### Recorded information
-- ==== Sys2Proof/Decode.lean ====
section
/-!
DEFINITION. Decoder and encoder: 32-bit core words by Tables 6-1 to 6-7 (`decodeS`, `encodeS`), 128-bit node words by
Tables 6-9 and 6-12 (`decodeNode`, `encodeNode`). A word that is no instruction decodes to `none`, which the machine
answers with ILLEGAL (R111) and the loader with LOAD_BADOP or LOAD_RSVD (R113 to R118).
-/

namespace Sys2Proof

/-! Fields of a core word (Table 6-1). -/

def fOp (w : BitVec 32) : BitVec 6 := w.extractLsb' 26 6
def fD (w : BitVec 32) : Reg := w.extractLsb' 21 5
def fA (w : BitVec 32) : Reg := w.extractLsb' 16 5
def fB (w : BitVec 32) : Reg := w.extractLsb' 11 5
def fFn (w : BitVec 32) : BitVec 11 := w.extractLsb' 0 11
def fImm16 (w : BitVec 32) : BitVec 16 := w.extractLsb' 0 16
def fSel (w : BitVec 32) : BitVec 4 := w.extractLsb' 12 4
def fOff12 (w : BitVec 32) : BitVec 12 := w.extractLsb' 0 12
def fE (w : BitVec 32) : Reg := w.extractLsb' 6 5
def fXf (w : BitVec 32) : BitVec 6 := w.extractLsb' 0 6
def fRm (w : BitVec 32) : BitVec 3 := w.extractLsb' 3 3
def fFmt (w : BitVec 32) : BitVec 2 := w.extractLsb' 1 2
def fBit0 (w : BitVec 32) : BitVec 1 := w.extractLsb' 0 1

/-! Codes of the small fields. -/

def FFmt.code : FFmt → BitVec 2 | .d => 0 | .s => 1 | .h => 2 | .b => 3
def FFmt.ofCode (c : BitVec 2) : FFmt :=
  match c.toNat with | 0 => .d | 1 => .s | 2 => .h | _ => .b

def RMode.code : RMode → BitVec 3 | .rne => 0 | .rtz => 1 | .rdn => 2 | .rup => 3 | .rna => 4 | .dyn => 7
/-- Codes 5 and 6 are illegal (R50). -/
def RMode.ofCode (c : BitVec 3) : Option RMode :=
  match c.toNat with
  | 0 => some .rne | 1 => some .rtz | 2 => some .rdn | 3 => some .rup | 4 => some .rna | 7 => some .dyn | _ => none

def SgnVar.code : SgnVar → BitVec 3 | .j => 0 | .n => 1 | .x => 2
def SgnVar.ofCode (c : BitVec 3) : Option SgnVar :=
  match c.toNat with | 0 => some .j | 1 => some .n | 2 => some .x | _ => none

def CmpVar.code : CmpVar → BitVec 3 | .eq => 0 | .lt => 1 | .le => 2 | .un => 3
def CmpVar.ofCode (c : BitVec 3) : Option CmpVar :=
  match c.toNat with | 0 => some .eq | 1 => some .lt | 2 => some .le | 3 => some .un | _ => none

def CvtTy.code : CvtTy → BitVec 3 | .d => 0 | .s => 1 | .h => 2 | .b => 3 | .w => 4 | .wu => 5 | .l => 6 | .lu => 7
def CvtTy.ofCode (c : BitVec 3) : CvtTy :=
  match c.toNat with | 0 => .d | 1 => .s | 2 => .h | 3 => .b | 4 => .w | 5 => .wu | 6 => .l | _ => .lu

def Order.code : Order → BitVec 2 | .plain => 0 | .aq => 1 | .rl => 2 | .ar => 3
def Order.ofCode (c : BitVec 2) : Order :=
  match c.toNat with | 0 => .plain | 1 => .aq | 2 => .rl | _ => .ar

def Scope.code : Scope → BitVec 2 | .core => 0 | .die => 1 | .device => 2 | .system => 3
def Scope.ofCode (c : BitVec 2) : Scope :=
  match c.toNat with | 0 => .core | 1 => .die | 2 => .device | _ => .system

/-- Answers `i` where a reserved field that must be 0 is 0 (R111). -/
def guardZero (z : Bool) (i : Instr) : Option Instr := if z then some i else none

/-- op 0x00 to 0x02 (Table 6-2). -/
def decodeInt (w : BitVec 32) : Option Instr :=
  let d := fD w; let a := fA w; let b := fB w
  match (fOp w).toNat, (fFn w).toNat with
  | 0x00, 0 => some (.add d a b) | 0x00, 1 => some (.sub d a b) | 0x00, 2 => some (.and d a b)
  | 0x00, 3 => some (.or d a b) | 0x00, 4 => some (.xor d a b) | 0x00, 5 => some (.sll d a b)
  | 0x00, 6 => some (.srl d a b) | 0x00, 7 => some (.sra d a b) | 0x00, 8 => some (.slt d a b)
  | 0x00, 9 => some (.sltu d a b) | 0x00, 10 => some (.min d a b) | 0x00, 11 => some (.max d a b)
  | 0x01, 0 => some (.mul d a b) | 0x01, 1 => some (.mulh d a b) | 0x01, 2 => some (.mulhu d a b)
  | 0x01, 3 => some (.div d a b) | 0x01, 4 => some (.divu d a b) | 0x01, 5 => some (.rem d a b)
  | 0x01, 6 => some (.remu d a b)
  | 0x02, 0 => guardZero (b == 0#5) (.clz d a) | 0x02, 1 => guardZero (b == 0#5) (.popc d a)
  | _, _ => none

/-- op 0x10 to 0x16 (Table 6-2, R144). -/
def decodeImm (w : BitVec 32) : Option Instr :=
  let d := fD w; let a := fA w; let i := fImm16 w
  match (fOp w).toNat with
  | 0x10 => some (.addi d a i) | 0x11 => some (.andi d a i) | 0x12 => some (.ori d a i)
  | 0x13 => some (.xori d a i) | 0x14 => some (.slti d a i)
  | 0x15 => guardZero (a == 0#5) (.lui d i)
  | 0x16 =>
    let n := w.extractLsb' 0 6
    match (w.extractLsb' 6 10).toNat with
    | 0 => some (.slli d a n) | 1 => some (.srli d a n) | 2 => some (.srai d a n) | _ => none
  | _ => none

/-- op 0x18 to 0x1D (Table 6-2). -/
def decodeMem (w : BitVec 32) : Option Instr :=
  let d := fD w; let a := fA w; let o := fOff12 w
  match (fOp w).toNat, (fSel w).toNat with
  | 0x18, _ => some (.ld d a (fImm16 w)) | 0x19, _ => some (.sd d a (fImm16 w))
  | 0x1A, 0 => some (.lb d a o) | 0x1A, 1 => some (.lbu d a o) | 0x1A, 2 => some (.lh d a o)
  | 0x1A, 3 => some (.lhu d a o) | 0x1A, 4 => some (.lw d a o) | 0x1A, 5 => some (.lwu d a o)
  | 0x1B, 0 => some (.sb d a o) | 0x1B, 1 => some (.sh d a o) | 0x1B, 2 => some (.sw d a o)
  | 0x1C, 0 => some (.flw d a o) | 0x1C, 1 => some (.fld d a o) | 0x1C, 2 => some (.fsw d a o)
  | 0x1C, 3 => some (.fsd d a o) | 0x1C, 4 => some (.fldt d a .d o) | 0x1C, 5 => some (.fldt d a .s o)
  | 0x1C, 6 => some (.fldt d a .h o) | 0x1C, 7 => some (.fldt d a .b o) | 0x1C, 8 => some (.fsdt d a o)
  | 0x1D, 0 => some (.lda d a o) | 0x1D, 1 => some (.stl d a o)
  | _, _ => none

/-- op 0x20 (Table 6-4). -/
def decodeFpArith (w : BitVec 32) : Option Instr :=
  let d := fD w; let a := fA w; let b := fB w; let v := fRm w; let f := FFmt.ofCode (fFmt w)
  if fBit0 w != 0#1 then none else
  match (w.extractLsb' 6 5).toNat with
  | 0 => (RMode.ofCode v).map (.fadd d a b · f) | 1 => (RMode.ofCode v).map (.fsub d a b · f)
  | 2 => (RMode.ofCode v).map (.fmul d a b · f) | 3 => (RMode.ofCode v).map (.fdiv d a b · f)
  | 4 => if b == 0#5 then (RMode.ofCode v).map (.fsqrt d a · f) else none
  | 5 => guardZero (v == 0#3) (.fmin d a b f) | 6 => guardZero (v == 0#3) (.fmax d a b f)
  | 7 => (SgnVar.ofCode v).map (.fsgn d a b · f) | 8 => (CmpVar.ofCode v).map (.fcmp d a b · f)
  | 9 => if b == 0#5 then (RMode.ofCode v).map (.frnd d a · f) else none
  | _ => none

/-- op 0x21, 0x22: the fused forms (Table 6-3). -/
def decodeFma (w : BitVec 32) : Option Instr :=
  let d := fD w; let a := fA w; let b := fB w; let c : Reg := w.extractLsb' 6 5; let f := FFmt.ofCode (fFmt w)
  if fBit0 w != 0#1 then none else
  match (fOp w).toNat with
  | 0x21 => (RMode.ofCode (fRm w)).map (.fma d a b c · f)
  | _ => (RMode.ofCode (fRm w)).map (.fms d a b c · f)

/-- op 0x23 (R108). -/
def decodeFcvt (w : BitVec 32) : Option Instr :=
  if w.extractLsb' 14 2 != 0#2 || w.extractLsb' 6 2 != 0#2 || w.extractLsb' 0 3 != 0#3 then none else
  let src := CvtTy.ofCode (w.extractLsb' 11 3); let dst := CvtTy.ofCode (w.extractLsb' 8 3)
  if cvtOk src dst then (RMode.ofCode (fRm w)).map (.fcvt (fD w) (fA w) src dst ·) else none

/-- op 0x24 (R107). -/
def decodeFmv (w : BitVec 32) : Option Instr :=
  let d := fD w; let a := fA w; let f := FFmt.ofCode (fFmt w)
  if fB w != 0#5 || fRm w != 0#3 || fBit0 w != 0#1 then none else
  match (w.extractLsb' 6 5).toNat with
  | 0 => some (.fmvg d a f) | 1 => some (.fmvf d a f) | 2 => some (.fsig d a f) | 3 => some (.fsigset d a f)
  | _ => none

/-- op 0x25 to 0x2F: branches and jumps. -/
def decodeBranch (w : BitVec 32) : Option Instr :=
  let x := fD w; let y := fA w; let o := fImm16 w
  match (fOp w).toNat with
  | 0x25 => some (.bsig x (w.extractLsb' 14 7) (w.extractLsb' 0 14))
  | 0x28 => some (.beq x y o) | 0x29 => some (.bne x y o) | 0x2A => some (.blt x y o)
  | 0x2B => some (.bge x y o) | 0x2C => some (.bltu x y o) | 0x2D => some (.bgeu x y o)
  | 0x2E => some (.jal (w.extractLsb' 0 26)) | 0x2F => some (.jalr x y o)
  | _ => none

/-- op 0x30 to 0x36: atomics, MWCAS and FENCE (R109, Table 6-2). -/
def decodeAtomic (w : BitVec 32) : Option Instr :=
  let d := fD w; let a := fA w; let b := fB w
  let hi := w.extractLsb' 4 7; let u := w.getLsbD 3; let wd := w.getLsbD 2; let ord := Order.ofCode (w.extractLsb' 0 2)
  match (fOp w).toNat with
  | 0x30 => guardZero (hi == 0#7 && !u) (.amoadd d a b wd ord)
  | 0x31 => guardZero (hi == 0#7 && !u) (.amoswap d a b wd ord)
  | 0x32 => guardZero (hi == 0#7) (.amomin d a b u wd ord)
  | 0x33 => guardZero (hi == 0#7) (.amomax d a b u wd ord)
  | 0x34 => guardZero (hi == 0#7 && !u) (.amocas d a b wd ord)
  | 0x35 => guardZero (b == 0#5 && fFn w == 0#11) (.mwcas d a)
  | 0x36 => guardZero (d == 0#5 && a == 0#5 && b == 0#5 && w.extractLsb' 2 9 == 0#9)
      (.fence (Scope.ofCode (w.extractLsb' 0 2)))
  | _ => none

/-- op 0x3F: the extended functions (Table 6-7). -/
def decodeX (w : BitVec 32) : Option Instr :=
  let d := fD w; let a := fA w; let b := fB w; let e := fE w
  let d0 := d == 0#5; let a0 := a == 0#5; let b0 := b == 0#5; let e0 := e == 0#5
  match (fXf w).toNat with
  | 0x00 => guardZero e0 (.reqr d a b)
  | 0x01 => guardZero (b0 && e0) (.rqry d a)
  | 0x02 => guardZero (b0 && e0) (.loadimg d a)
  | 0x03 => some (.launch d a b e)
  | 0x04 => guardZero (b0 && e0) (.killr d a)
  | 0x05 => match e.toNat with | 0 => some (.preemptKill d a b) | 1 => some (.preemptSnapshot d a b) | _ => none
  | 0x06 => guardZero e0 (.resumr d a b)
  | 0x07 => some (.strm d a b e)
  | 0x08 => guardZero (b0 && e0) (.sbar d a)
  | 0x09 => some (.copy d a b e)
  | 0x0A => guardZero (b0 && e0) (.cmpct d a)
  | 0x0B => guardZero (b0 && e0) (.publish d a)
  | 0x0C => guardZero e0 (.migrate d a b)
  | 0x0D => guardZero e0 (.coll d a b)
  | 0x0E => guardZero e0 (.waitw d a b)
  | 0x10 => guardZero (b0 && e0) (.assert d a)
  | 0x11 => guardZero (d0 && b0 && e0) (.retract a)
  | 0x12 => guardZero e0 (.modify d a b)
  | 0x13 => guardZero (a0 && b0 && e0) (.settle d)
  | 0x14 => guardZero e0 (.select d a b)
  | 0x15 => guardZero (d0 && b0 && e0) (.fired a)
  | 0x16 => guardZero (d0 && a0 && b0 && e0) .wave
  | 0x17 => guardZero (d0 && b0 && e0) (.scoreclr a)
  | 0x20 => guardZero (d0 && a0 && b0) (.trap e)
  | 0x21 => guardZero (d0 && a0 && b0) (.hvcall e)
  | 0x22 => guardZero (d0 && a0 && b0) (.brk e)
  | 0x23 => guardZero (d0 && a0 && b0 && e0) .rett
  | 0x24 => guardZero e0 (.sread d a b)
  | 0x25 => guardZero e0 (.swrite d a b)
  | 0x26 => guardZero (d0 && b0 && e0) (.tlbinv a)
  | 0x27 => guardZero (d0 && a0 && b0 && e0) .tlbsync
  | 0x28 => guardZero (d0 && a0 && b0 && e0) .wfe
  | 0x29 => guardZero (d0 && a0 && b0 && e0) .halt
  | 0x2A => guardZero (d0 && b0 && e0) (.replay a)
  | 0x2B => if d0 then
      match e.toNat with
      | 0 => some (.fresSupply a b) | 1 => some (.fresRetry a b) | 2 => some (.fresKill a b) | _ => none
      else none
  | 0x2C => guardZero e0 (.sqstart d a b)
  | 0x2D => if d0 && b0 then
      match e.toNat with
      | 0 => some (.cacheopClean a) | 1 => some (.cacheopInval a) | 2 => some (.cacheopFlush a)
      | 3 => some (.cacheopPfr a) | 4 => some (.cacheopPfw a) | 5 => some (.cacheopIinv a) | _ => none
      else none
  | _ => none

/-- The instruction of a core word; `none` is an illegal word (R106, R111). -/
def decodeS (w : BitVec 32) : Option Instr :=
  match (fOp w).toNat with
  | 0x00 | 0x01 | 0x02 => decodeInt w
  | 0x10 | 0x11 | 0x12 | 0x13 | 0x14 | 0x15 | 0x16 => decodeImm w
  | 0x18 | 0x19 | 0x1A | 0x1B | 0x1C | 0x1D => decodeMem w
  | 0x20 => decodeFpArith w
  | 0x21 | 0x22 => decodeFma w
  | 0x23 => decodeFcvt w
  | 0x24 => decodeFmv w
  | 0x25 | 0x28 | 0x29 | 0x2A | 0x2B | 0x2C | 0x2D | 0x2E | 0x2F => decodeBranch w
  | 0x30 | 0x31 | 0x32 | 0x33 | 0x34 | 0x35 | 0x36 => decodeAtomic w
  | 0x3F => decodeX w
  | _ => none

/-! Node words (Table 6-9). -/

/-- Fields of a node word but OPC. -/
def nodeFields (w : BitVec 128) : NodeFields where
  fmt := w.extractLsb' 8 5
  var := w.extractLsb' 13 3
  flags := w.extractLsb' 16 8
  arity := w.extractLsb' 24 2
  ka := w.extractLsb' 26 2
  kb := w.extractLsb' 28 2
  kc := w.extractLsb' 30 2
  imm := w.extractLsb' 32 32
  route0 := w.extractLsb' 64 32
  route1 := w.extractLsb' 96 32

def nodeOpc (w : BitVec 128) : BitVec 8 := w.extractLsb' 0 8

/-- Node of an opcode (Table 6-12); `none` where the table assigns none. -/
def nodeOfOpc (opc : BitVec 8) (n : NodeFields) : Option Instr :=
  match opc.toNat with
  | 0x00 => some (.vadd n)
  | 0x01 => some (.vsub n)
  | 0x02 => some (.vmul n)
  | 0x03 => some (.vfma n)
  | 0x04 => some (.vmin n)
  | 0x05 => some (.vmax n)
  | 0x06 => some (.vabs n)
  | 0x07 => some (.vneg n)
  | 0x08 => some (.vdiv n)
  | 0x09 => some (.vsqrt n)
  | 0x0A => some (.vrsq n)
  | 0x0B => some (.vrcp n)
  | 0x0C => some (.vexp2 n)
  | 0x0D => some (.vlog2 n)
  | 0x0E => some (.vtanh n)
  | 0x10 => some (.viadd n)
  | 0x11 => some (.visub n)
  | 0x12 => some (.vimul n)
  | 0x13 => some (.vand n)
  | 0x14 => some (.vor n)
  | 0x15 => some (.vxor n)
  | 0x16 => some (.vshl n)
  | 0x17 => some (.vshr n)
  | 0x18 => some (.vcmp n)
  | 0x19 => some (.vsel n)
  | 0x20 => some (.vrsum n)
  | 0x21 => some (.vrmax n)
  | 0x22 => some (.vrmin n)
  | 0x23 => some (.vargmx n)
  | 0x24 => some (.vscan n)
  | 0x25 => some (.vperm n)
  | 0x26 => some (.vbcast n)
  | 0x27 => some (.vpopc n)
  | 0x30 => some (.vcvt n)
  | 0x31 => some (.qz n)
  | 0x32 => some (.dq n)
  | 0x33 => some (.cv8 n)
  | 0x34 => some (.bfly n)
  | 0x35 => some (.vsig n)
  | 0x36 => some (.sigchk n)
  | 0x40 => some (.mxf n)
  | 0x41 => some (.mxclm n)
  | 0x42 => some (.mxrel n)
  | 0x43 => some (.mxmul n)
  | 0x44 => some (.mxdrn n)
  | 0x45 => some (.mxzero n)
  | 0x46 => some (.mxrec n)
  | 0x47 => some (.mxsigm n)
  | 0x50 => some (.steer n)
  | 0x51 => some (.merge n)
  | 0x52 => some (.reord n)
  | 0x53 => some (.loop n)
  | 0x54 => some (.next n)
  | 0x55 => some (.lexit n)
  | 0x56 => some (.call n)
  | 0x57 => some (.ret n)
  | 0x58 => some (.ctr n)
  | 0x59 => some (.sloop n)
  | 0x5A => some (.isect n)
  | 0x5B => some (.union n)
  | 0x5C => some (.stopg n)
  | 0x5D => some (.delay n)
  | 0x5E => some (.sink n)
  | 0x5F => some (.dup n)
  | 0x60 => some (.switch n)
  | 0x61 => some (.selx n)
  | 0x62 => some (.cjoin n)
  | 0x63 => some (.cleave n)
  | 0x64 => some (.cbar n)
  | 0x65 => some (.cnt n)
  | 0x66 => some (.const n)
  | 0x70 => some (.agen n)
  | 0x71 => some (.ldn n)
  | 0x72 => some (.stn n)
  | 0x73 => some (.ldx n)
  | 0x74 => some (.stx n)
  | 0x75 => some (.atom n)
  | 0x76 => some (.mcas n)
  | 0x77 => some (.pref n)
  | 0x78 => some (.spacc n)
  | 0x79 => some (.param n)
  | 0x80 => some (.delta n)
  | 0x81 => some (.alpha n)
  | 0x82 => some (.bjoin n)
  | 0x83 => some (.bneg n)
  | 0x84 => some (.score n)
  | 0x85 => some (.term n)
  | _ => none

### Your assignment
Only the lines above starting with the one with "(.waitw d a b)" and going through the one with "e0) (.fired a)" are to be copied, word for word and with both ends kept.

### Exercise answer
  | 0x0E => guardZero e0 (.waitw d a b)
  | 0x10 => guardZero (b0 && e0) (.assert d a)
  | 0x11 => guardZero (d0 && b0 && e0) (.retract a)
  | 0x12 => guardZero e0 (.modify d a b)
  | 0x13 => guardZero (a0 && b0 && e0) (.settle d)
  | 0x14 => guardZero e0 (.select d a b)
  | 0x15 => guardZero (d0 && b0 && e0) (.fired a)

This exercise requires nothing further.